The page then displays the query results, which you can use to verify that the query is as expected.
-
To add a schema to the catalog based on this query, click Save to Catalog.
The system then displays a dialog box.
-
For Name, type a short, unique name for the new schema. You cannot change this name later.
-
For Description, type an optional description of the new schema.
The system then generates metadata for the query and displays the new schema, which you can now edit as described in Editing Schemas.
Adding a File-Based Schema
A file-based data source is a UTF-8 encoded file with one record per line, where each line follows a convention that uses a specific delimiter between fields (typically a comma or a tab). This convention implicitly defines a schema. To define this schema within the product, you need to upload and then import a sample file and specify the delimiter and the field names. (Excel files are a special case of a file-based data source in which you do not need to specify the delimiter that separates fields.)
FileDir, ExcelSingleFileDir, and S3Delimited data sources are all file-based data sources.
To add a file-based schema:
-
Obtain a sample file for the schema, applicable to a specific file-based data source.
The sample file can consist of only one line. Also, the sample file must have a header row—an initial line that contains the names of the fields. (In other words, the sample file may or may not contain any actual data.)
-
Rename the sample file so it has an appropriate and useful short filename, because this short filename becomes the schema name within the system (with punctuation characters removed), and it cannot be edited.
For example, if you load a sample file named sampledata.csv, that becomes a schema named sampledatacsv.
-
Use the File Manager to upload this file to the Samples directory used by the chosen file-based data source.
-
Click the Data Catalog icon in the application menu.
-
Click Data Schema Importer.
-
Select the chosen file-based data source.
The section Available Items from Source lists the files in the Samples subdirectory for this data source.
-
Add files to be imported in either of two ways:
-
Click the check box next to each filename and then click the Add to Imports button above the table.
-
Click the Add to Imports button in the applicable row or rows.

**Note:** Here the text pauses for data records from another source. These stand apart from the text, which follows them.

/-- The operation of the unit that completes next: they complete in issue order (R129; log 10). -/
def State.unitDue (s : State) (c : Nat) : Option PendOp :=
  match (s.core c).ve.ops.find? (fun o => o.instr.unitDst.isSome) with
  | none => none
  | some o => if o.issued < s.cycle ∧ o.status = .queued then some o else none

/-- Effect of a completion of the unit: the result lands at the end of the cycle with its flags, and the token is released
then (R71, R126). -/
def unitCompleteEffect (core : Nat) (o : PendOp) (s : State) : State :=
  s.landV core o.num (o.instr.unitDst.getD (.r 0)) o.qid o.val (BitVec.allOnes 256) o.addr

/-- VE_UNIT_COMPLETE (R129). -/
def execVeUnitComplete (core : Nat) (s : State) : Host.Outcome State Fault Refusal :=
  match s.unitDue core with
  | none => .next s
  | some o => .next (unitCompleteEffect core o s)

/-! ## Integers and logic -/

/-- A guarded element-wise integer instruction without flags. -/
def State.iarith (s : State) (b lat : Nat) (d x y : VField) (g : BitVec 3)
    (f : BitVec (8 * b) → BitVec (8 * b) → BitVec (8 * b)) : Host.Outcome State Fault Refusal :=
  s.vec2 d x y g b lat (fun x y k => (f (elem _ x k) (elem _ y k), 0))

/-- VIADD (R133). -/
def execViadd (t : ITy) (d a b : VField) (g : BitVec 3) (s : State) : Host.Outcome State Fault Refusal :=
  s.iarith t.bytes 2 d a b g (fun x y => x + y)

/-- VISUB (R133). -/
def execVisub (t : ITy) (d a b : VField) (g : BitVec 3) (s : State) : Host.Outcome State Fault Refusal :=
  s.iarith t.bytes 2 d a b g (fun x y => x - y)

/-- VIMUL (R133). -/
def execVimul (t : ITy) (d a b : VField) (g : BitVec 3) (s : State) : Host.Outcome State Fault Refusal :=
  s.iarith t.bytes 3 d a b g (fun x y => x * y)

/-- The high half of a product (R133). -/
def mulHigh {w : Nat} (u : Bool) (x y : BitVec w) : BitVec w :=
  if u then BitVec.ofNat w (x.toNat * y.toNat / 2 ^ w) else BitVec.ofInt w (x.toInt * y.toInt / 2 ^ w)

/-- VIMULH (R133). -/
def execVimulh (t : ITy) (d a b : VField) (g : BitVec 3) (s : State) : Host.Outcome State Fault Refusal :=
  s.iarith t.bytes 3 d a b g (mulHigh t.unsigned)

/-- Less-than of two elements, signed or unsigned. -/
def lessE {w : Nat} (u : Bool) (x y : BitVec w) : Bool := if u then x.ult y else x.slt y

/-- VIMIN (R133). -/
def execVimin (t : ITy) (d a b : VField) (g : BitVec 3) (s : State) : Host.Outcome State Fault Refusal :=
  s.iarith t.bytes 2 d a b g (fun x y => if lessE t.unsigned x y then x else y)

/-- VIMAX (R133). -/
def execVimax (t : ITy) (d a b : VField) (g : BitVec 3) (s : State) : Host.Outcome State Fault Refusal :=
  s.iarith t.bytes 2 d a b g (fun x y => if lessE t.unsigned x y then y else x)

/-- The lesser of b and the greater of c and a (R133). -/
def clampE {w : Nat} (u : Bool) (c a b : BitVec w) : BitVec w :=
  let m := if lessE u c a then a else c
  if lessE u b m then b else m

/-- VCLAMP (R133). -/
def execVclamp (t : ITy) (d a b : VField) (g : BitVec 3) (s : State) : Host.Outcome State Fault Refusal :=
  let c := (s.cur.readV d).1
  s.vec2 d a b g t.bytes 2 (fun x y k => (clampE t.unsigned (elem _ c k) (elem _ x k) (elem _ y k), 0))

/-- VWADD (R134): elements named by the wide type; only the low half of s2 is read. -/
def execVwadd (t : WaddTy) (d a b : VField) (g : BitVec 3) (s : State) : Host.Outcome State Fault Refusal :=
  match t with
  | .i16 => s.vec2 d a b g 4 2 (fun x y k => (elem 32 x k + (elem 16 y k).signExtend 32, 0))
  | .i8 => s.vec2 d a b g 2 2 (fun x y k => (elem 16 x k + (elem 8 y k).signExtend 16, 0))
  | .n16 => s.vec2 d a b g 4 2 (fun x y k => (elem 32 x k + (elem 16 y k).setWidth 32, 0))

/-- VAND (R135). -/
def execVand (t : WTy) (d a b : VField) (g : BitVec 3) (s : State) : Host.Outcome State Fault Refusal :=
  s.iarith t.bytes 2 d a b g (fun x y => x &&& y)

/-- VOR (R135). -/
def execVor (t : WTy) (d a b : VField) (g : BitVec 3) (s : State) : Host.Outcome State Fault Refusal :=
  s.iarith t.bytes 2 d a b g (fun x y => x ||| y)

/-- VXOR (R135). -/
def execVxor (t : WTy) (d a b : VField) (g : BitVec 3) (s : State) : Host.Outcome State Fault Refusal :=
  s.iarith t.bytes 2 d a b g (fun x y => x ^^^ y)

/-- VNOT (R135). -/
def execVnot (t : WTy) (d a : VField) (g : BitVec 3) (s : State) : Host.Outcome State Fault Refusal :=
  s.vec1 d a g t.bytes 2 (fun x k => (~~~(elem _ x k), 0))

/-- VSHL (R135): the amount is taken modulo the width. -/
def execVshl (t : WTy) (d a b : VField) (g : BitVec 3) (s : State) : Host.Outcome State Fault Refusal :=
  s.iarith t.bytes 2 d a b g (fun x y => x <<< (y.toNat % (8 * t.bytes)))

/-- VSHR (R135). -/
def execVshr (t : WTy) (d a b : VField) (g : BitVec 3) (s : State) : Host.Outcome State Fault Refusal :=
  s.iarith t.bytes 2 d a b g (fun x y => x >>> (y.toNat % (8 * t.bytes)))

/-- VSRA (R135). -/
def execVsra (t : WTy) (d a b : VField) (g : BitVec 3) (s : State) : Host.Outcome State Fault Refusal :=
  s.iarith t.bytes 2 d a b g (fun x y => x.sshiftRight (y.toNat % (8 * t.bytes)))

/-- A rounding shift right (R135): the floor of the exact sum. -/
def roundShift {w : Nat} (x : BitVec w) (n : Nat) : BitVec w :=
  if n = 0 then x else BitVec.ofInt w ((x.toInt + 2 ^ (n - 1)) / 2 ^ n)

/-- VRSHR (R135). -/
def execVrshr (t : WTy) (d a b : VField) (g : BitVec 3) (s : State) : Host.Outcome State Fault Refusal :=
  s.iarith t.bytes 2 d a b g (fun x y => roundShift x (y.toNat % (8 * t.bytes)))

/-- VMACB (R136): the addend is read at issue. -/
def execVmacb (q : BitVec 2) (d a b : VField) (g : BitVec 3) (s : State) : Host.Outcome State Fault Refusal :=
  let c := (s.cur.readV d).1
  s.vec2 d a b g 4 3 (fun x y k =>
    (elem 32 c k + (elem 8 x (64 * q.toNat + k)).signExtend 32 * (elem 8 y (64 * q.toNat + k)).signExtend 32, 0))

/-- The rounding, doubling high product (R137); OF when it saturates. -/
def mulRound {w : Nat} (x y : BitVec w) : BitVec w × W64 :=
  let r := (x.toInt * y.toInt + 2 ^ (w - 2)) / 2 ^ (w - 1)
  if 2 ^ (w - 1) - 1 < r then (BitVec.ofInt w (2 ^ (w - 1) - 1), fOF) else (BitVec.ofInt w r, 0)

/-- VIMULR (R137). -/
def execVimulr (half : Bool) (d a b : VField) (g : BitVec 3) (s : State) : Host.Outcome State Fault Refusal :=
  if half then s.vec2 d a b g 2 3 (fun x y k => mulRound (elem 16 x k) (elem 16 y k))
  else s.vec2 d a b g 4 3 (fun x y k => mulRound (elem 32 x k) (elem 32 y k))

/-- An i32 saturated to a byte (R138); OF when it saturates. -/
def narrowByte (x : BitVec 32) : BitVec 8 × W64 :=
  if x.slt (-128#32) then (0x80, fOF) else if (127#32).slt x then (0x7F, fOF) else (x.setWidth 8, 0)

/-- A vector result of which the spec gives only the bits of a mask goes to a queue: the others are free (log 19). -/
def State.pushPart (s : State) (d : VField) (lat : Nat) (r given : Row) (flags : W64) : State :=
  ({ s with free := s.free + 1 } : State).toV d lat ((r &&& given) ||| (Config.freeValue 2048 s.free &&& ~~~given))
    (BitVec.allOnes 256) flags

/-- Effect of VNARB (R138): quarter q of the destination, for the enabled 32-bit lanes of the source; in a queue entry the
quarter's disabled bytes are zero (R123) and the other quarters are free (log 19). -/
def vnarbEffect (q : BitVec 2) (d a : VField) (g : BitVec 3) (s : State) : State :=
  let (x, k) := s.cur.readV a
  let m := k.vpr g
  let at_ := 64 * q.toNat
  let r : Row × BMask × W64 := (lanesOf m).foldl (fun acc j =>
    let (b, f) := narrowByte (elem 32 x j)
    (acc.1 ||| ((b.setWidth 2048) <<< (8 * (at_ + j))), acc.2.1 ||| bit true (at_ + j), acc.2.2 ||| f)) (0, 0, 0)
  let s := s.setCore s.focus k
  match d with
  | .r _ => s.toV d 3 r.1 r.2.1 r.2.2
  | .pop _ => s.pushPart d 3 r.1 ((BitVec.ofNat 2048 (2 ^ 512 - 1)) <<< (512 * q.toNat)) r.2.2
  | .peek _ => s

/-- VNARB (R138). -/
def execVnarb (q : BitVec 2) (d a : VField) (g : BitVec 3) (s : State) : Host.Outcome State Fault Refusal :=
  s.issue (needsV d [a.qref] 3) (vnarbEffect q d a g)

/-! ## Compares, predicates and selection -/

/-- Needs of an instruction that writes a vector predicate (R125, R126). -/
def needsVp (srcs : List (Option (Bool × BitVec 3))) : Needs := { srcs := srcs, lat := 2, file := .vp }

The filename or filenames are then moved to the section Items Selected For Import; the system has not yet imported their metadata.
-
-
If the right side of the page contains a long list of files to import, you may want to double check the list. In doing so, if you want to filter this display, you can type into the Members Selected for Import filter. This option affects what this page displays, but does not affect the import of metadata.
-
Optionally, to remove a file from this list, click the Delete icon in the applicable row.
-
To import the selected files, click Import.
The system then imports all the selected files and generates metadata from them.
The page then displays the Results of Last Import tab, which lists all the files it imported.
Filter Options When Importing Schemas
Depending on the type of data source, there may be a large number of schemas to choose among. The import page provides options to help you filter the display. You can filter and sort the items listed in the Available Items From Source section on the left, as well as the items listed in the Items Selected For Import on the right. In both areas, you can do the following:
-
To show only names containing a specific string, type that string into the filter above the Item Name column.
-
To display based on whether they are in the catalog, click the dropdown above the In Catalog column and select either or both of the following check boxes as needed:
-
Yes—display the items that are currently in the catalog.
-
No—display the items that are not currently in catalog.
-
-
You can click the Item Name and Item Name column headers to sort those columns.
These filters do not affect what is imported when you click Import. The only change is to the display of the items on this page.